Output 64.3.4: Iteration History
Iteration History | ||||||
---|---|---|---|---|---|---|
Iter | Calls | NegLogLike | Diff | MaxGrad | Slope | |
1 | 2 | 476.382511 | 62.10176 | 43.75062 | -1431.4 | |
2 | 4 | 463.228197 | 13.15431 | 14.24648 | -106.753 | |
3 | 5 | 458.528118 | 4.70008 | 48.31316 | -33.0389 | |
4 | 6 | 450.975735 | 7.552383 | 22.60098 | -40.9954 | |
5 | 8 | 448.012701 | 2.963033 | 14.86877 | -16.7453 | |
6 | 10 | 447.245153 | 0.767549 | 7.774189 | -2.26743 | |
7 | 11 | 446.72767 | 0.517483 | 3.793533 | -1.59278 | |
8 | 13 | 446.518273 | 0.209396 | 0.868638 | -0.37801 | |
9 | 16 | 446.514528 | 0.003745 | 0.328568 | -0.02356 | |
10 | 18 | 446.513341 | 0.001187 | 0.056778 | -0.00183 | |
11 | 20 | 446.513314 | 0.000027 | 0.010785 | -0.00004 | |
12 | 22 | 446.51331 | 3.956E-6 | 0.004922 | -5.41E-6 | |
13 | 24 | 446.51331 | 1.989E-7 | 0.00047 | -4E-7 |
NOTE: GCONV convergence criterion satisfied. |
Output 64.3.5: Fit Statistics for Ordinal Data Model
Fit Statistics | |
---|---|
-2 Log Likelihood | 893.0 |
AIC (smaller is better) | 907.0 |
AICC (smaller is better) | 910.8 |
BIC (smaller is better) | 932.6 |
The “Fit Statistics” table lists the log likelihood and information criteria for model comparisons (Output 64.3.5).

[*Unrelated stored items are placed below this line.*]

-- ==== Sys2Proof/Machine/Flags.lean ====
section
/-! DEFINITION. The conditions the rules test, the latches and reason sets as sets, and the levels of
the output lines. -/

namespace Sys2Proof.Machine

/-! ## Groups of run states -/

/-- STARTING, RUNNING, RUNNING_OUT, STOPPING and PAUSED: a run is in progress and not halted. -/
def inRun : RunState → Bool
  | .idle => false
  | .armed => false
  | .starting => true
  | .running => true
  | .runningOut => true
  | .stopping => true
  | .paused => true
  | .halted => false

/-- R8: the states in which registration is active. -/
def registrationActive : RunState → Bool
  | .idle => false
  | .armed => false
  | .starting => true
  | .running => true
  | .runningOut => false
  | .stopping => true
  | .paused => true
  | .halted => false

/-- R33: the states in which a perforation event creates a form record. -/
def createsForms : RunState → Bool
  | .idle => false
  | .armed => false
  | .starting => true
  | .running => true
  | .runningOut => false
  | .stopping => true
  | .paused => false
  | .halted => false

/-- R120, R128: the states a stop takes to STOPPING, and in which DRIVE_READY must hold. -/
def driving : RunState → Bool
  | .idle => false
  | .armed => false
  | .starting => true
  | .running => true
  | .runningOut => true
  | .stopping => false
  | .paused => false
  | .halted => false

/-- R7: the states in which V is compared with the speed limit. -/
def speedJudged : RunState → Bool
  | .idle => false
  | .armed => false
  | .starting => true
  | .running => true
  | .runningOut => true
  | .stopping => true
  | .paused => false
  | .halted => false

/-! ## Latches -/

/-- Whether a source's latch is set. -/
def latchSet (l : Latches) : FaultSource → Bool
  | .burstJam => l.burstJam
  | .foldJam => l.foldJam
  | .deliveryJam => l.deliveryJam
  | .pocketJam => l.pocketJam
  | .pocketBlocked => l.pocketBlocked
  | .burstMiss => l.burstMiss
  | .mergeMiss => l.mergeMiss
  | .registrationLost => l.registrationLost
  | .overspeed => l.overspeed
  | .reverse => l.reverse
  | .door => l.door
  | .driveFault => l.driveFault
  | .supplyLow => l.supplyLow
  | .operatorHalt => l.operatorHalt
  | .doubleSheet => l.doubleSheet
  | .skew => l.skew

/-- The latches with one of them set or cleared. -/
def putLatch (l : Latches) (b : Bool) : FaultSource → Latches
  | .burstJam => { l with burstJam := b }
  | .foldJam => { l with foldJam := b }
  | .deliveryJam => { l with deliveryJam := b }
  | .pocketJam => { l with pocketJam := b }
  | .pocketBlocked => { l with pocketBlocked := b }
  | .burstMiss => { l with burstMiss := b }
  | .mergeMiss => { l with mergeMiss := b }
  | .registrationLost => { l with registrationLost := b }
  | .overspeed => { l with overspeed := b }
  | .reverse => { l with reverse := b }
  | .door => { l with door := b }
  | .driveFault => { l with driveFault := b }
  | .supplyLow => { l with supplyLow := b }
  | .operatorHalt => { l with operatorHalt := b }
  | .doubleSheet => { l with doubleSheet := b }
  | .skew => { l with skew := b }

/-- Some latch is set. -/
def anyLatch (l : Latches) : Bool := allSources.any (latchSet l)

/-- R133: the level of a source's holding input; absent for an internal source, which has none. -/
def heldByInput (p : Pins) : FaultSource → Bool
  | .burstJam => p.burstJam
  | .foldJam => p.foldJam
  | .deliveryJam => false
  | .pocketJam => false
  | .pocketBlocked => false
  | .burstMiss => false
  | .mergeMiss => false
  | .registrationLost => false
  | .overspeed => false
  | .reverse => false
  | .door => p.door
  | .driveFault => p.driveFault
  | .supplyLow => p.supplyWarn
  | .operatorHalt => false
  | .doubleSheet => p.double
  | .skew => p.skew

/-- R143, R144: the sources a reset latches when their holding inputs are asserted, in the order of their numbers:
that order, in which a line reset queues their FAULT SET notices, is the model's (DESIGN CHOICE, log entry
19). -/
def resetSources : List FaultSource := [.burstJam, .foldJam, .door, .driveFault, .supplyLow]

/-! ## Reason sets -/

/-- The union of two reason sets. -/
def uniteReasons (x y : Reasons) : Reasons :=
  { pull := x.pull || y.pull
    unread := x.unread || y.unread
    parity := x.parity || y.parity
    sequence := x.sequence || y.sequence
    group := x.group || y.group
    overfull := x.overfull || y.overfull
    tooThick := x.tooThick || y.tooThick
    double := x.double || y.double
    skew := x.skew || y.skew
    synthetic := x.synthetic || y.synthetic
    resync := x.resync || y.resync
    incomplete := x.incomplete || y.incomplete
    purged := x.purged || y.purged }

/-- The union of the flags of a list of sheets (R89). -/
def sheetReasons (sheets : List Sheet) : Reasons :=
  sheets.foldr (fun x r => uniteReasons x.flags r) Reasons.empty

/-! ## The state's conditions -/

/-- The armed profile, as every block reads it (R153). -/
def State.profile (s : State) : Profile := s.profiles.armed.getD blankProfile

/-- R2: the reverse excursion. -/
def State.excursion (s : State) : Nat := dist s.web.highMark s.web.position

/-- The sheets of the assembling set: held, then blocked, or the OPEN ones. -/
def State.assembling (s : State) : List Sheet :=
  match s.pocket.holding with
  | .opened => s.pocket.sheets
  | .closePending c => c.sheets ++ s.pocket.sheets
  | .waiting r => r.sheets ++ s.pocket.sheets

/-- The pocket is held (R94): its assembling set is CLOSE_PENDING or WAITING. -/
def State.pocketHeld (s : State) : Bool :=
  match s.pocket.holding with
  | .opened => false
  | .closePending _ => true
  | .waiting _ => true

/-- R84: the pocket is empty. -/
def State.pocketEmpty (s : State) : Bool := s.assembling.isEmpty && s.pocket.release.isNone

/-- R113: fold and delivery control is empty. -/
def State.deliveryEmpty (s : State) : Bool :=
  s.delivery.station.isNone && s.delivery.transit.isEmpty

/-- R125: the line is empty. -/
def State.lineEmpty (s : State) : Bool :=
  s.forms.records.isEmpty && s.track.sheets.isEmpty && s.pocketEmpty && s.deliveryEmpty

/-- R146: the log holds 64 entries. -/
def State.logFull (s : State) : Bool := decide (Config.logCapacity ≤ s.log.entries.length)

/-- R111: the divert-full condition, judged against the profile armed; none in IDLE. -/
def State.divertFull (s : State) : Bool :=
  match s.profiles.armed with
  | some p => decide (p.divertCapacity ≤ s.delivery.divertCount)
  | none => false

/-- R123: a stop condition is present. -/
def State.stopCondition (s : State) : Bool := s.pocketHeld || s.logFull || s.divertFull

/-- R76: pocket entry edges are judged and the head's window end is watched. -/
def State.matchingActive (s : State) : Bool := inRun s.run.state && !s.track.jamHold

/-- R107: EXIT edges are judged and the head's window end is watched. -/
def State.exitActive (s : State) : Bool := inRun s.run.state && !s.delivery.exitHold

/-- R97: the set in the release position is settled, the fold station IDLE, fewer than 3 sets in
transit, and the run state not HALTED. -/
def State.releaseReady (s : State) : Bool :=
  s.pocket.settled && s.delivery.station.isNone &&
    decide (s.delivery.transit.length < Config.transitPlaces) && s.run.state != .halted

/-- PENDING and FINAL entries (The Outcome Log). -/
def Entry.isFinal (x : Entry) : Bool := x.final.isSome

/-- The PENDING count. -/
def State.pendingCount (s : State) : Nat := (s.log.entries.filter (fun x => !x.isFinal)).length

/-- The FINAL count. -/
def State.finalCount (s : State) : Nat := (s.log.entries.filter Entry.isFinal).length

/-- The replies of the transmit queue. -/
def State.replyCount (s : State) : Nat := (s.link.transmit.filter isReply).length

/-- The notices of the transmit queue. -/
def State.noticeCount (s : State) : Nat := (s.link.transmit.filter (fun m => !isReply m)).length

/-- R166: a request may be taken. -/
def State.mayTake (s : State) : Bool :=
  decide (s.replyCount < Config.replyPlaces) && s.link.deferred.isNone

/-! ## Output lines

DRIVE_RUN, DRIVE_EMERGENCY, FOLD_SELECT, DELIVERY_GATE and OFFSET are fields of the state. -/

/-- R66: BURST is active while its pulse runs. -/
def State.burstActive (s : State) : Bool := s.sched.burstPulse.isSome

/-- R66: MERGE is active while its pulse runs. -/
def State.mergeActive (s : State) : Bool := s.sched.mergePulse.isSome

/-- R85: JOG is active while a stroke or a settle timer runs. -/
def State.jogActive (s : State) : Bool := s.pocket.jogStroke.isSome || s.pocket.settle.isSome

/-- R97: RELEASE is active while its pulse runs. -/
def State.releaseActive (s : State) : Bool := s.pocket.releasePulse.isSome

/-- R168: TXD carries a frame while a message stands in the transmit queue. -/
def State.transmitting (s : State) : Bool := !s.link.transmit.isEmpty

end Sys2Proof.Machine
end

Output 64.3.6: Parameter Estimates at Convergence
Parameter Estimates | |||||||||
---|---|---|---|---|---|---|---|---|---|
Parameter | Estimate | Standard Error | DF | t Value | Pr > |t| | Alpha | Lower | Upper | Gradient |
b0 | -0.6364 | 0.1342 | 285 | -4.74 | <.0001 | 0.05 | -0.9006 | -0.3722 | 0.00047 |
b1 | 0.6007 | 0.1770 | 285 | 3.39 | 0.0008 | 0.05 | 0.2523 | 0.9491 | 0.000265 |
b2 | 0.6015 | 0.1582 | 285 | 3.80 | 0.0002 | 0.05 | 0.2900 | 0.9129 | 0.00008 |
b3 | -1.4817 | 0.2385 | 285 | -6.21 | <.0001 | 0.05 | -1.9512 | -1.0122 | 0.000102 |
sd | 0.6599 | 0.1312 | 285 | 5.03 | <.0001 | 0.05 | 0.4017 | 0.9181 | -0.00009 |
i1 | 1.7450 | 0.1474 | 285 | 11.84 | <.0001 | 0.05 | 1.4548 | 2.0352 | 0.000202 |
i2 | 0.5985 | 0.1427 | 285 | 4.19 | <.0001 | 0.05 | 0.3177 | 0.8794 | 0.000087 |
The “Parameter Estimates” table indicates significance of all the parameters (Output 64.3.6).
Output 64.3.7: Threshold and Intraclass Correlation Estimates
Additional Estimates | ||||||||
---|---|---|---|---|---|---|---|---|
Label | Estimate | Standard Error | DF | t Value | Pr > |t| | Alpha | Lower | Upper |
thresh2 | 1.7450 | 0.1474 | 285 | 11.84 | <.0001 | 0.05 | 1.4548 | 2.0352 |
thresh3 | 2.3435 | 0.2073 | 285 | 11.31 | <.0001 | 0.05 | 1.9355 | 2.7515 |
icc | 0.3034 | 0.08402 | 285 | 3.61 | 0.0004 | 0.05 | 0.1380 | 0.4687 |
The “Additional Estimates” table displays results from the ESTIMATE statements (Output 64.3.7).